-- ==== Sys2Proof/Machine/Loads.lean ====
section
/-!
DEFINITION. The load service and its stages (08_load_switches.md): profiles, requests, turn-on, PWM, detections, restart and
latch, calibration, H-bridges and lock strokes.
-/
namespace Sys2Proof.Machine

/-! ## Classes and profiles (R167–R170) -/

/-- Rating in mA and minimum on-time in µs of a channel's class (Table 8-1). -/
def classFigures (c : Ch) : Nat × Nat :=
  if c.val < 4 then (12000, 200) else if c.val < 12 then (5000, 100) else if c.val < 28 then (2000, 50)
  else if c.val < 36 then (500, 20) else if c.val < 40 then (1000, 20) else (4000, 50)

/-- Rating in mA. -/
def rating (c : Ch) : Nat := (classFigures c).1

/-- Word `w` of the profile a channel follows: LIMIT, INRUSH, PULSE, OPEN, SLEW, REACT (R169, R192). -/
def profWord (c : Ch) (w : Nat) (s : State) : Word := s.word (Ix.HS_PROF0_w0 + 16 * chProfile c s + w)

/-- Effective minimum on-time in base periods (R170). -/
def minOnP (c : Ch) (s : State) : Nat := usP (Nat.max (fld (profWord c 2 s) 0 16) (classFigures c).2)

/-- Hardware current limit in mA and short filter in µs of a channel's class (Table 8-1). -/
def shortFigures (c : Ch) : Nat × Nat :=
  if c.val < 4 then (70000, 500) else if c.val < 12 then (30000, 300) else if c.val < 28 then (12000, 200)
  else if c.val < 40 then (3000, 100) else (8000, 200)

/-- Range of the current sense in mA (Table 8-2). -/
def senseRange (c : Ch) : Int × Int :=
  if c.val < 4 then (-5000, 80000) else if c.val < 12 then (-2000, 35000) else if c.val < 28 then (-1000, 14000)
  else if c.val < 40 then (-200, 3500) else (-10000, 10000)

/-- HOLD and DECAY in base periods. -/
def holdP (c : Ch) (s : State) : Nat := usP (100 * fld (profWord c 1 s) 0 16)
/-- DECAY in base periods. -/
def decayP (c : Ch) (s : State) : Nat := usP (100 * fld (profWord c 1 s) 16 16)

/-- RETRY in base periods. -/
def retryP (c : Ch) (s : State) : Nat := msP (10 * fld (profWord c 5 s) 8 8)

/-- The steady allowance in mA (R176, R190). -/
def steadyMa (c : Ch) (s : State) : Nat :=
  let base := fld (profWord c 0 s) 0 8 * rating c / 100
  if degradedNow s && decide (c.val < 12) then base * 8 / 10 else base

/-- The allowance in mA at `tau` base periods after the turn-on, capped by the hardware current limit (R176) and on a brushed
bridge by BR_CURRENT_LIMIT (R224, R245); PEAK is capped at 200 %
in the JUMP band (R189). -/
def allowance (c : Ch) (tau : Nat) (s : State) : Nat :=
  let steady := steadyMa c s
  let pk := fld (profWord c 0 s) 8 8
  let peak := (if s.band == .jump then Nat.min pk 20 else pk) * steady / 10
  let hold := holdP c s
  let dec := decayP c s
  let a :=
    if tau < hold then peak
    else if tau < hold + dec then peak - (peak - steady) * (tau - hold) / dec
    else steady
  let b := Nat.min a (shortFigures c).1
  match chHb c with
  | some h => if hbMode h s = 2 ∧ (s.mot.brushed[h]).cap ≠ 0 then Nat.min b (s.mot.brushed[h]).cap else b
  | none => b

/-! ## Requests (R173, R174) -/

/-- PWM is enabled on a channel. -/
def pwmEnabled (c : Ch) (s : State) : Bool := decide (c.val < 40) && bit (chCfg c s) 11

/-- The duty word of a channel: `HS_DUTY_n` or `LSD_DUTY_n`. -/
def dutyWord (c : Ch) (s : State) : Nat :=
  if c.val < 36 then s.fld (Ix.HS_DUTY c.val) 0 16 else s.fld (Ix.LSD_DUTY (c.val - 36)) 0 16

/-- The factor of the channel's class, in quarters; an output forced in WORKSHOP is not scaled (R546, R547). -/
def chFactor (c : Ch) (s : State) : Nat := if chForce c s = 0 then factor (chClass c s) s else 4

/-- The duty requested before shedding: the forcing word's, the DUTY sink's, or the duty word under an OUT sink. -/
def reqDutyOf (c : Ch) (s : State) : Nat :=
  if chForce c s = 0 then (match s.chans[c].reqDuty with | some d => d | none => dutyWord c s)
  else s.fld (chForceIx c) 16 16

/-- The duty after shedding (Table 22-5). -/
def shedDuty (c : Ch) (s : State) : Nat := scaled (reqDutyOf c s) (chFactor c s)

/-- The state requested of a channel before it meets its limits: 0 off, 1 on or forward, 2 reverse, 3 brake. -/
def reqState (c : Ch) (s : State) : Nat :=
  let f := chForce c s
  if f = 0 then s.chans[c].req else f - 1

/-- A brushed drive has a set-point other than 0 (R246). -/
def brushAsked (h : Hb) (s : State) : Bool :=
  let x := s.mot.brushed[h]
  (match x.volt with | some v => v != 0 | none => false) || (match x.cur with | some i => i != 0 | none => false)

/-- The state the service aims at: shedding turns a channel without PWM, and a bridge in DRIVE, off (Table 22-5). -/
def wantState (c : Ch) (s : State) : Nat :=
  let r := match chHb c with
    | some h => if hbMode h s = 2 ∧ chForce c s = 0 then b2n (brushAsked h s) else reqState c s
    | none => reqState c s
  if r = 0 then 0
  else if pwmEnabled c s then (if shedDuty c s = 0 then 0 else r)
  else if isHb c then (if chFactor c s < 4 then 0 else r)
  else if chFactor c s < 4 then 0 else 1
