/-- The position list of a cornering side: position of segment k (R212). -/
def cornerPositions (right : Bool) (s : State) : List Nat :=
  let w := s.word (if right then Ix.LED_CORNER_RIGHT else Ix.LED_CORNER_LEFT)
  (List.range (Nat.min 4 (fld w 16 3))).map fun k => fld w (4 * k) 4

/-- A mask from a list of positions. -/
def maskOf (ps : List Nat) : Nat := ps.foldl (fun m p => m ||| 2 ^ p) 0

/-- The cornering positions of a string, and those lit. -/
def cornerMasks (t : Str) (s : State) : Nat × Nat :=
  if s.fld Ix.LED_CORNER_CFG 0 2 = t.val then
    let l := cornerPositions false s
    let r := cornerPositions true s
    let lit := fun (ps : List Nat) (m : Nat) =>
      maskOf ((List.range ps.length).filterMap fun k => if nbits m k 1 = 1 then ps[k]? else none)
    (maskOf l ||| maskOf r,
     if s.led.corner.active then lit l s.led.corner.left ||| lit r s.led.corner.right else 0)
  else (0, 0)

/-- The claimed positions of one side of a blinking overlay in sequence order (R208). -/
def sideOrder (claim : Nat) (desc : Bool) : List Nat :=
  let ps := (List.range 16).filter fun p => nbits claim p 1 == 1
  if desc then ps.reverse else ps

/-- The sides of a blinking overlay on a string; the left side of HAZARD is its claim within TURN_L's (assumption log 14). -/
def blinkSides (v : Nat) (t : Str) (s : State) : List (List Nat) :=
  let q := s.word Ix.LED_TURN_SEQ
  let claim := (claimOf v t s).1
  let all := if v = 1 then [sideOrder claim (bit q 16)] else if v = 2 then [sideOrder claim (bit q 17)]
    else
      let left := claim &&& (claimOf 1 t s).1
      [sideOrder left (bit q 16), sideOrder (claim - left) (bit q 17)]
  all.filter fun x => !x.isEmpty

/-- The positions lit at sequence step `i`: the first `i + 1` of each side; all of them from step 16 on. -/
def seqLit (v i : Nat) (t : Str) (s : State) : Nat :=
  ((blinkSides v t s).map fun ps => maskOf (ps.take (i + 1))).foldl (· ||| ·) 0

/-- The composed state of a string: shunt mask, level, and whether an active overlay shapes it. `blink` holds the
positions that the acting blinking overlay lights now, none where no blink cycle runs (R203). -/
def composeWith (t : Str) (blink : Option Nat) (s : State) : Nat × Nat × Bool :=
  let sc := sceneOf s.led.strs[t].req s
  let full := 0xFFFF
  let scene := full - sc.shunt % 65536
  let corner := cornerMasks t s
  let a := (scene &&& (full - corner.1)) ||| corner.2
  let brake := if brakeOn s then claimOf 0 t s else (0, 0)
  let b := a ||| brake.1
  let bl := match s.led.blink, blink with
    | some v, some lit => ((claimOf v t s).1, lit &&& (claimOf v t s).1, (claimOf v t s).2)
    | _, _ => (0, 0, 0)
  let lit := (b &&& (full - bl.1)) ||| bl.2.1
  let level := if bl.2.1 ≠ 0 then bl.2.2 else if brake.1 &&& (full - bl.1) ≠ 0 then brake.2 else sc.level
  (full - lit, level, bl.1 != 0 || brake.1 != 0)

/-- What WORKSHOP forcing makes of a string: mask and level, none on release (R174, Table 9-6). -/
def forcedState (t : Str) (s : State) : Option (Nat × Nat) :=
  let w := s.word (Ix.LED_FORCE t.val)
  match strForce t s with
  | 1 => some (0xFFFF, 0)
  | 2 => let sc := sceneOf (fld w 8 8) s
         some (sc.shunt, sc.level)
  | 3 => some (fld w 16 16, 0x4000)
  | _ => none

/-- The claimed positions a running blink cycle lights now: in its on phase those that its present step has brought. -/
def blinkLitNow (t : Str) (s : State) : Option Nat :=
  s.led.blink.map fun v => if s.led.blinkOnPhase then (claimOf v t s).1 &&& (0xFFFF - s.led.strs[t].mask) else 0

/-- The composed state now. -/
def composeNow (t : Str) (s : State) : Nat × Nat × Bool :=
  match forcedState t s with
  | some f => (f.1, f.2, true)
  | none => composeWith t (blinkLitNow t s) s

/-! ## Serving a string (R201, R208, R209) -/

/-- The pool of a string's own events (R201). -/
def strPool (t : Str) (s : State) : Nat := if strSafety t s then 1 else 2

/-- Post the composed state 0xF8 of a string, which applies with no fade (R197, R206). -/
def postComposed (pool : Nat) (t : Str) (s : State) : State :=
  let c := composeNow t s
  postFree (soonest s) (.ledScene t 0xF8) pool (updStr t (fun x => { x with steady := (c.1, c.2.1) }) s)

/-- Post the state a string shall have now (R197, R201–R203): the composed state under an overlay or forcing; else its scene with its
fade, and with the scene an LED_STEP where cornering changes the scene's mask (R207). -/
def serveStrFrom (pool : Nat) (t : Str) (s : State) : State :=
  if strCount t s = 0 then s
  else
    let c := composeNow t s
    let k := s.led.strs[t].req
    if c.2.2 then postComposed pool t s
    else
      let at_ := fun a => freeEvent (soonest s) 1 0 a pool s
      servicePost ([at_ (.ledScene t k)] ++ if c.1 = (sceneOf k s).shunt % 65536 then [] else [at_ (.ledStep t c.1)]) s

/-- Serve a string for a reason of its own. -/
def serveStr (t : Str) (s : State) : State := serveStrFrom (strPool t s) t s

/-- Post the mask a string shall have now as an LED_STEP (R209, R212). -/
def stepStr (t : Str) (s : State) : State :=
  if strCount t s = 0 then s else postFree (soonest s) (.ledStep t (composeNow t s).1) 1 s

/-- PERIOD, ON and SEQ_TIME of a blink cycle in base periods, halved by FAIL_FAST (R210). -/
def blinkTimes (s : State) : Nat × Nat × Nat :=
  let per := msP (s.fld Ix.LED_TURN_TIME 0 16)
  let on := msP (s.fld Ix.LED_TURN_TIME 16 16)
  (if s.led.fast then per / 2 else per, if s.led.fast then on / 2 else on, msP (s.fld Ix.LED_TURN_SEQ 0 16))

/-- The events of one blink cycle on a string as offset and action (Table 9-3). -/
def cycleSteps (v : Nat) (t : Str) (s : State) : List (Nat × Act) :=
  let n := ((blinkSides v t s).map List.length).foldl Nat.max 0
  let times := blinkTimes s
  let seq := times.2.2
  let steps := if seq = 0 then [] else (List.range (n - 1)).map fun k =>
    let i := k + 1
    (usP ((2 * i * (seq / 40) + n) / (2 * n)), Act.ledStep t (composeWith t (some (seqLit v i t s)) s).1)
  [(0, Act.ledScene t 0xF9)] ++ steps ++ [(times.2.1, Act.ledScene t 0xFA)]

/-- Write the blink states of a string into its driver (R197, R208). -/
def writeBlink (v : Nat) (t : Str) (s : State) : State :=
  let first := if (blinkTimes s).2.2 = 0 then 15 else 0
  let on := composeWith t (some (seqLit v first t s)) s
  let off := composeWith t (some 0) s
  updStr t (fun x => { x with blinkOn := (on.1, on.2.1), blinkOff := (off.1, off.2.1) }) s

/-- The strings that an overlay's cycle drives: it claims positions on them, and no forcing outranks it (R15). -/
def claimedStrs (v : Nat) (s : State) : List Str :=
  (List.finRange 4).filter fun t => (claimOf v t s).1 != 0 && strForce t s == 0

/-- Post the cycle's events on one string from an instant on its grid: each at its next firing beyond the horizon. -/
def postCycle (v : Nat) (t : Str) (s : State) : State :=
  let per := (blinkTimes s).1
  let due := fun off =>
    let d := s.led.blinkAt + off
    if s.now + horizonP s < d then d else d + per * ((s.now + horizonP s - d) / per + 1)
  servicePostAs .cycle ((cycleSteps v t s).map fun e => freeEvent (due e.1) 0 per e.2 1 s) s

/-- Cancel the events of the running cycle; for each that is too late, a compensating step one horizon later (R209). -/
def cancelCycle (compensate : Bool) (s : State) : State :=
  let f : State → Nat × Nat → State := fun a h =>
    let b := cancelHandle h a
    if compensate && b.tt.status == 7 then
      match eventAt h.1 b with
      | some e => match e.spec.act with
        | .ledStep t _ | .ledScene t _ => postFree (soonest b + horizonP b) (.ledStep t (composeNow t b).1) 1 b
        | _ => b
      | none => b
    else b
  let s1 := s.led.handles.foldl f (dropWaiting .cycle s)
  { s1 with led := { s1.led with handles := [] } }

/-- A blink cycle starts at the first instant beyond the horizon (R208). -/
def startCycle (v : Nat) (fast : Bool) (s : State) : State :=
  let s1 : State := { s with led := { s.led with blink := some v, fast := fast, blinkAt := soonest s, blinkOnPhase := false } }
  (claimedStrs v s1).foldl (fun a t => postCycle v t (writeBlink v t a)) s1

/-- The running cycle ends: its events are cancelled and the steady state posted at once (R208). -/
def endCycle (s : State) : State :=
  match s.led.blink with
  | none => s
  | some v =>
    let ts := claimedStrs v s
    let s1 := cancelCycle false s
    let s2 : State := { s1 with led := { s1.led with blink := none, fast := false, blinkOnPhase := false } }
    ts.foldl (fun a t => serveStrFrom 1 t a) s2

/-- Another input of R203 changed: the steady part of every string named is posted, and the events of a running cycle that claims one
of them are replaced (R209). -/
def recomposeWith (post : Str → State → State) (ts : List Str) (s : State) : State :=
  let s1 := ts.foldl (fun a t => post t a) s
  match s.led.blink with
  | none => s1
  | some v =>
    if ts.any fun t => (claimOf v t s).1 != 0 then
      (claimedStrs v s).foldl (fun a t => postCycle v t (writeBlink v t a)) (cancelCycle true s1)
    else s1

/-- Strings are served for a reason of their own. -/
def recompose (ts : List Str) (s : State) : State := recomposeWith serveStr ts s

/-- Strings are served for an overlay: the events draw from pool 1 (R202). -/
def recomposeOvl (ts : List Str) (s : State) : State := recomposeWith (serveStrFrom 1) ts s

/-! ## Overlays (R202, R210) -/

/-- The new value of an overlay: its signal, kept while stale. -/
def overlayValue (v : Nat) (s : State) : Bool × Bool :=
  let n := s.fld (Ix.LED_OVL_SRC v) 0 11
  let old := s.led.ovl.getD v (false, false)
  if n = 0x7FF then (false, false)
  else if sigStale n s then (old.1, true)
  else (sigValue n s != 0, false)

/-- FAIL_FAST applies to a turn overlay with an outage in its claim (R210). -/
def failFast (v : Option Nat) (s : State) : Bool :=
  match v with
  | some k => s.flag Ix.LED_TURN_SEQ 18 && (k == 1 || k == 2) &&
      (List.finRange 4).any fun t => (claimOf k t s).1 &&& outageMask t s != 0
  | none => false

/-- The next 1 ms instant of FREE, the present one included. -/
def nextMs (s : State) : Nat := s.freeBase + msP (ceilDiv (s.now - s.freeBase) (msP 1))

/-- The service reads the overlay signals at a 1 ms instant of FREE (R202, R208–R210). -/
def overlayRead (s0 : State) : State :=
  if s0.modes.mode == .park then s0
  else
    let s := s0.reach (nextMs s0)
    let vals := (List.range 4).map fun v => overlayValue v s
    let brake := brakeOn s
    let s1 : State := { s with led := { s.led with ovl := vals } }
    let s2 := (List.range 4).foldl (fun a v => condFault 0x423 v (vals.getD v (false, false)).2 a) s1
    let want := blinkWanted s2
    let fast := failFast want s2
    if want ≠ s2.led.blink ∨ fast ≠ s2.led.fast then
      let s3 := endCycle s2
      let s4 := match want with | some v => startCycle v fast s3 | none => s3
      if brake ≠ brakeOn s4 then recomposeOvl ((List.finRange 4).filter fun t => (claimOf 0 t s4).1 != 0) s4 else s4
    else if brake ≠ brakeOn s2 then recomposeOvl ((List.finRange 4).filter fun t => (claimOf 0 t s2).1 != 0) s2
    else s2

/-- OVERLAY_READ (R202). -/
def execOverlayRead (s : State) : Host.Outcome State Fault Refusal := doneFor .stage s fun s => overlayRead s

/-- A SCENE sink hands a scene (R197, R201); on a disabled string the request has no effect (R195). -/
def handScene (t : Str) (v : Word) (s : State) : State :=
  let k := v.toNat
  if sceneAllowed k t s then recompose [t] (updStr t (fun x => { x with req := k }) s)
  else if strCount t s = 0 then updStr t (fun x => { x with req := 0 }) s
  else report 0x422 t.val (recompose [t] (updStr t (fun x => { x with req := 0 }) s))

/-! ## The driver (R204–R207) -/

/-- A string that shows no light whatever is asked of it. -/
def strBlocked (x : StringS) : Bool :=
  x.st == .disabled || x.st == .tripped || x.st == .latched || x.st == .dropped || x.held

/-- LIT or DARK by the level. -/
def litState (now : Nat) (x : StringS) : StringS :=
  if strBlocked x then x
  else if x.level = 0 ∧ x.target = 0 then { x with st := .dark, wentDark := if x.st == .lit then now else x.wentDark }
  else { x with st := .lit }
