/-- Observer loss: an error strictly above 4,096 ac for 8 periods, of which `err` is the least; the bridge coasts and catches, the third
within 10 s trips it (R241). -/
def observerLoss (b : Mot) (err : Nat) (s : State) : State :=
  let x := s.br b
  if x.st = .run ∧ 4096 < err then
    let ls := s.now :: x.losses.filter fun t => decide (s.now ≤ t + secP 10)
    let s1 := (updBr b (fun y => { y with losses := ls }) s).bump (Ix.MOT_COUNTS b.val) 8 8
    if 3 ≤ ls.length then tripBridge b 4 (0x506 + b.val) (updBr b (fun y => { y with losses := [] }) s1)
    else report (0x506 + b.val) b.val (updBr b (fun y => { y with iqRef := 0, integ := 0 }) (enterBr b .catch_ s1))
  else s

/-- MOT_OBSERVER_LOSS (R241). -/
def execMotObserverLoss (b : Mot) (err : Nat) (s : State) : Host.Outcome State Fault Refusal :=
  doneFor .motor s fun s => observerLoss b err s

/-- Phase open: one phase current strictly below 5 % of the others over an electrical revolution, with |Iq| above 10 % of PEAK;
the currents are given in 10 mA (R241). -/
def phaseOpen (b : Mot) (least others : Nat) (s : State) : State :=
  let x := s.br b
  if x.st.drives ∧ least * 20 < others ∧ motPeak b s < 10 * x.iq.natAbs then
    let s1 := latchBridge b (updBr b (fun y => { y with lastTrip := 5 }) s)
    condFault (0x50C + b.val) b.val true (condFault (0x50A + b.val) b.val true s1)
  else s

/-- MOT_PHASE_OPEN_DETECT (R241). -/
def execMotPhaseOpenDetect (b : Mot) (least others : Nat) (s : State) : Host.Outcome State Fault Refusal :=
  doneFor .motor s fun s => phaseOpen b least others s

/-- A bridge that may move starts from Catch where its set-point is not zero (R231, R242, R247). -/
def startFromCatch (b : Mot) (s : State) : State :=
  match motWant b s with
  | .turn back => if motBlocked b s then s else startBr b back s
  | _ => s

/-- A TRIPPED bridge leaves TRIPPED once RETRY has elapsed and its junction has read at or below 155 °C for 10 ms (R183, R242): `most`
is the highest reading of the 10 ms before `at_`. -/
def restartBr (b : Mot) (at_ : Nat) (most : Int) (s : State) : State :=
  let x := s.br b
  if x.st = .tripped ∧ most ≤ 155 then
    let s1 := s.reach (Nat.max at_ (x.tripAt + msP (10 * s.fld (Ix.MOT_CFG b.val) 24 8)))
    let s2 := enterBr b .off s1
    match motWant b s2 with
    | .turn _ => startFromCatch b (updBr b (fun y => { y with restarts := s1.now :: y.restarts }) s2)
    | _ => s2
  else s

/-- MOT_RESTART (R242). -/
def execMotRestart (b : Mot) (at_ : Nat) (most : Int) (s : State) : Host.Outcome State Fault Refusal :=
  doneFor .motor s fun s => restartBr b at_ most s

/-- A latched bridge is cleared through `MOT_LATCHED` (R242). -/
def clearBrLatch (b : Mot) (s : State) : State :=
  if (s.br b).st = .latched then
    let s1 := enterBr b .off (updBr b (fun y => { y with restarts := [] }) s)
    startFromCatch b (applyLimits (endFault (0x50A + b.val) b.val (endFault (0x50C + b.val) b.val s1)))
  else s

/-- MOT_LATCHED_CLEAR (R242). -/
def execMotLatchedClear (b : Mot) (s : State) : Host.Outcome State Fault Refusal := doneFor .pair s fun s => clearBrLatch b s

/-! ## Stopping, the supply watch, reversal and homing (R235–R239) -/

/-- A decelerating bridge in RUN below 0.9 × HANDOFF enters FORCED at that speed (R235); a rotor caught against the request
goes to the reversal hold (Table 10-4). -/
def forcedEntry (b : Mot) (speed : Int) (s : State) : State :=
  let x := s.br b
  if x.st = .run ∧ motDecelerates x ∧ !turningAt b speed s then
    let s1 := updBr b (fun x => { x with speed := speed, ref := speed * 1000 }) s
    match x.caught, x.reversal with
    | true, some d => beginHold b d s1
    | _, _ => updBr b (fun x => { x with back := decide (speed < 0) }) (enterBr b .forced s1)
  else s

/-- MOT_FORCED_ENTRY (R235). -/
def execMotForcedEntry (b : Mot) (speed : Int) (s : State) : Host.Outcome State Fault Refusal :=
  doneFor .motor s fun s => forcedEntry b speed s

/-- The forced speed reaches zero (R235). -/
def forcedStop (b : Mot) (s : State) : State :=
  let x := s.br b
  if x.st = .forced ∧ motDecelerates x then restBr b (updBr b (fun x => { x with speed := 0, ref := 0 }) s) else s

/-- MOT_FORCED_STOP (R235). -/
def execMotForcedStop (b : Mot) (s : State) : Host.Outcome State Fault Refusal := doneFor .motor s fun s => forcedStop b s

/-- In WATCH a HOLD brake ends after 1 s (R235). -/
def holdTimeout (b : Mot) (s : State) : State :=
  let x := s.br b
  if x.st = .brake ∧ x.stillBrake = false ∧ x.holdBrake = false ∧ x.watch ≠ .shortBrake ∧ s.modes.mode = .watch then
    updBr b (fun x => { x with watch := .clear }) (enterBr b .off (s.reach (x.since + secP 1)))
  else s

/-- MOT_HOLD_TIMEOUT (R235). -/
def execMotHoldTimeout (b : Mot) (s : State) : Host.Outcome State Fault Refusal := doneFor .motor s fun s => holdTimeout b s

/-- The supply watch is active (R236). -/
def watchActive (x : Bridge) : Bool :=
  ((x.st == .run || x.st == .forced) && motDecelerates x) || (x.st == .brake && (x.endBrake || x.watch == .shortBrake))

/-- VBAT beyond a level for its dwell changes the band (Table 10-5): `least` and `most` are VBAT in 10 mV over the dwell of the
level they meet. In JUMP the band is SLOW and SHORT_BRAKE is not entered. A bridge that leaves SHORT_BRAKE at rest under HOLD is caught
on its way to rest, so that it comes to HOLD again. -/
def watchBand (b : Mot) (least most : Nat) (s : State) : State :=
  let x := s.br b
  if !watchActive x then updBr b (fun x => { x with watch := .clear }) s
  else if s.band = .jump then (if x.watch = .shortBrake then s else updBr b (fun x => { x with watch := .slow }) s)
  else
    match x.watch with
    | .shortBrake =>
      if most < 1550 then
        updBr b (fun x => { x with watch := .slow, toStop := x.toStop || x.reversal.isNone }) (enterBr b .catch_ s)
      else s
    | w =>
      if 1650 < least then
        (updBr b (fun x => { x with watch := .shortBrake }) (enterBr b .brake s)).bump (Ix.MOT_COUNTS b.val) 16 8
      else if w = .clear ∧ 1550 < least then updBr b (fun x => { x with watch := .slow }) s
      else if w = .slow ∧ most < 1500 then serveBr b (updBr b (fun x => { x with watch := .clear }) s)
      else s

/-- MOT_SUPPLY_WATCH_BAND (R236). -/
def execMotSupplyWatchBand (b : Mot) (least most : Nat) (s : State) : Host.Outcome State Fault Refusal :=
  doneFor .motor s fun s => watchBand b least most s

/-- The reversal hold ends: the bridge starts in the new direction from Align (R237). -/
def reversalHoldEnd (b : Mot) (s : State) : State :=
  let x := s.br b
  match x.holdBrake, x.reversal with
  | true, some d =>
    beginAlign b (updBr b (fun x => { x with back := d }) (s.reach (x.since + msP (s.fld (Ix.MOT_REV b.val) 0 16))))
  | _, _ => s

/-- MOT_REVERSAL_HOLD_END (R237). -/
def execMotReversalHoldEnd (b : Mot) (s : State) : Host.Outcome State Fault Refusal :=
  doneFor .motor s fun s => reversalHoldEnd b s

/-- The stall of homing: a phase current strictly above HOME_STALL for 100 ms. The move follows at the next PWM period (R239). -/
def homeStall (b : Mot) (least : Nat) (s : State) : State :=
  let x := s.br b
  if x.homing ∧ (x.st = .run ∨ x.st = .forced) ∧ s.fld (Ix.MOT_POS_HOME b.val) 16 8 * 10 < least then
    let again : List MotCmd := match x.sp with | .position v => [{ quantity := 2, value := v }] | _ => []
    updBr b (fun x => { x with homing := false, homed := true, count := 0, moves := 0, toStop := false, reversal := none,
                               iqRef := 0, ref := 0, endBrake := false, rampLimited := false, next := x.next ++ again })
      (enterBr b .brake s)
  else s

[TASK BRIEF] Nothing beyond the line containing "if c.val < 4 then (-5000, 80000)" is to be output; the lines above, from the first one onward to that line, are to be transcribed exactly.

[FINISHED EXERCISE]
-- ==== Sys2Proof/Machine/Loads.lean ====
section
/-!
DEFINITION. The load service and its stages (08_load_switches.md): profiles, requests, turn-on, PWM, detections, restart and
latch, calibration, H-bridges and lock strokes.
-/
namespace Sys2Proof.Machine

/-! ## Classes and profiles (R167–R170) -/

/-- Rating in mA and minimum on-time in µs of a channel's class (Table 8-1). -/
def classFigures (c : Ch) : Nat × Nat :=
  if c.val < 4 then (12000, 200) else if c.val < 12 then (5000, 100) else if c.val < 28 then (2000, 50)
  else if c.val < 36 then (500, 20) else if c.val < 40 then (1000, 20) else (4000, 50)

/-- Rating in mA. -/
def rating (c : Ch) : Nat := (classFigures c).1

/-- Word `w` of the profile a channel follows: LIMIT, INRUSH, PULSE, OPEN, SLEW, REACT (R169, R192). -/
def profWord (c : Ch) (w : Nat) (s : State) : Word := s.word (Ix.HS_PROF0_w0 + 16 * chProfile c s + w)

/-- Effective minimum on-time in base periods (R170). -/
def minOnP (c : Ch) (s : State) : Nat := usP (Nat.max (fld (profWord c 2 s) 0 16) (classFigures c).2)

/-- Hardware current limit in mA and short filter in µs of a channel's class (Table 8-1). -/
def shortFigures (c : Ch) : Nat × Nat :=
  if c.val < 4 then (70000, 500) else if c.val < 12 then (30000, 300) else if c.val < 28 then (12000, 200)
  else if c.val < 40 then (3000, 100) else (8000, 200)

/-- Range of the current sense in mA (Table 8-2). -/
def senseRange (c : Ch) : Int × Int :=
  if c.val < 4 then (-5000, 80000) else if c.val < 12 then (-2000, 35000) else if c.val < 28 then (-1000, 14000)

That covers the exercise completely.